Before ancient Egyptians refined the Great Sphinx of Giza, natural forces may have helped carve the iconic monument's massive feline shape out of a single mass of limestone.
Fluid dynamics experiments reveal the structure's 'reclined lion' shape could have been carved not by human hands, but fast-flowing wind.
"Our findings offer a possible 'origin story' for how Sphinx-like formations can come about from erosion," says experimental physicist and applied mathematician Leif Ristroph from New York University.
"Our laboratory experiments showed that surprisingly Sphinx-like shapes can, in fact, come from materials being eroded by fast flows."
Speculation over nature's hand in carving the Sphinx isn't new. As far back as the 1950s, it's been suggested the statue's body may have been weathered by ancient waters.
While there is sufficient evidence to discount the possibility of rains or floods being responsible, other experts have suggested wind – though less powerful – may have scoured the overall shape out of the right mix of rocks.
This idea dates back to the early 1980s, with a scenario suggested by a former NASA geologist named Farouk El-Baz.
"The ancient engineers may have elected to reshape its head in the image of their king," wrote El-Baz in 2001. "They also gave it a convincingly lion-like body, inspired by forms they encountered in the desert. To do so, they had to dig a moat around the natural protrusion."

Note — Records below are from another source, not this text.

-- ==== Sys2Proof/Laws/Words.lean ====
section
/-! SUPPORT. The value of a word written out by its format, and every word written so. -/

namespace Sys2Proof.Machine

theorem family0Word_toNat (op : BitVec 3) (m : Memloc) :
    (family0Word op m).toNat = op.toNat * 4096 + m.toNat := by
  have := m.isLt
  have := op.isLt
  simp only [family0Word, BitVec.toNat_append]
  rw [← Nat.shiftLeft_add_eq_or_of_lt (by omega), ← Nat.shiftLeft_add_eq_or_of_lt (by omega)]
  simp [Nat.shiftLeft_eq]

theorem family1Word_toNat (o : BitVec 6) (x : BitVec 1) (s t : RegField) :
    (family1Word o x s t).toNat = 0x8000 + o.toNat * 512 + x.toNat * 256 + s.toNat * 16 + t.toNat := by
  have := o.isLt
  have := x.isLt
  have := s.isLt
  have := t.isLt
  simp only [family1Word, BitVec.toNat_append]
  rw [← Nat.shiftLeft_add_eq_or_of_lt (by omega), ← Nat.shiftLeft_add_eq_or_of_lt (by omega),
    ← Nat.shiftLeft_add_eq_or_of_lt (by omega), ← Nat.shiftLeft_add_eq_or_of_lt (by omega)]
  simp [Nat.shiftLeft_eq]
  omega

/-- Bit 15 says on which side of 0x8000 the word is. -/
theorem getLsbD_15 (w : Word) : w.getLsbD 15 = decide (0x8000 ≤ w.toNat) := by
  have := BitVec.msb_eq_decide w
  rw [BitVec.msb_eq_getLsbD_last] at this
  simpa using this

theorem eq_family0Word {w : Word} (h : w.toNat < 0x8000) :
    w = family0Word (BitVec.ofNat 3 (w.toNat / 4096)) (BitVec.ofNat 12 w.toNat) := by
  apply BitVec.eq_of_toNat_eq
  rw [family0Word_toNat]
  simp
  omega

theorem eq_family1Word {w : Word} (h : 0x8000 ≤ w.toNat) :
    w = family1Word (BitVec.ofNat 6 (w.toNat / 512)) (BitVec.ofNat 1 (w.toNat / 256))
      (BitVec.ofNat 4 (w.toNat / 16)) (BitVec.ofNat 4 w.toNat) := by
  have := w.isLt
  apply BitVec.eq_of_toNat_eq
  rw [family1Word_toNat]
  simp
  omega

end Sys2Proof.Machine
end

Ristroph and colleagues washed chunks of clay containing a mixture of soft and hard bits in fast-flowing streams of water to replicate the wind's force to see what shapes would emerge.
They based the water's movements on conditions in the area 4,500 years ago (the Sphinx's contentious age), and used dye to help track the dynamic flows around the eroding clay.
The resulting shapes resemble yardangs, contorted hunks of stone seen in many desert regions where winds scoop up sands to hurl at every obstacle. Eventually, this sandblasting can shape even the hardest and most massive rock formations into convoluted structures.
"There are, in fact, yardangs in existence today that look like seated or lying animals, lending support to our conclusions," says Ristroph.
The irregular juts, nooks, curves, and textures of yardangs are designed by a combination of wind strength, angle, and frequency, as well as the composition of the stone: softer parts of the rock erode first leaving randomly shaped harder parts exposed to divert the wind flows.
In the Sphinx's case, faster flows were funneled together by the harder 'head' and 'paws' to hit the deepest carved prevailing-wind-facing part of the limestone monolith – the 'neck' – before the air streams split to flow around the big cat shoulders.
"These compounding effects could explain the locally high shear stress and high erosion rate just under the head and hence why strong carving digs the neck and reveals the paws," the researchers explain in their paper.
The Sphinx's erosion continues today.
As El-Baz had previously pointed out, without a deep understanding and influence of nature the marvels that are the Egyptian monuments would not have survived their harsh environment for long.
"Had the ancients built their monuments in the shape of a cube, a rectangle, or even a stadium," El-Baz noted, "they would have been erased by the ravages of wind erosion long ago."
Instead, the impressive structure still towers 20 meters (66 feet) high and about 73 meters long, having far outlasted the knowledge of its intended meaning.
This research has been published in Physical Review Fluids.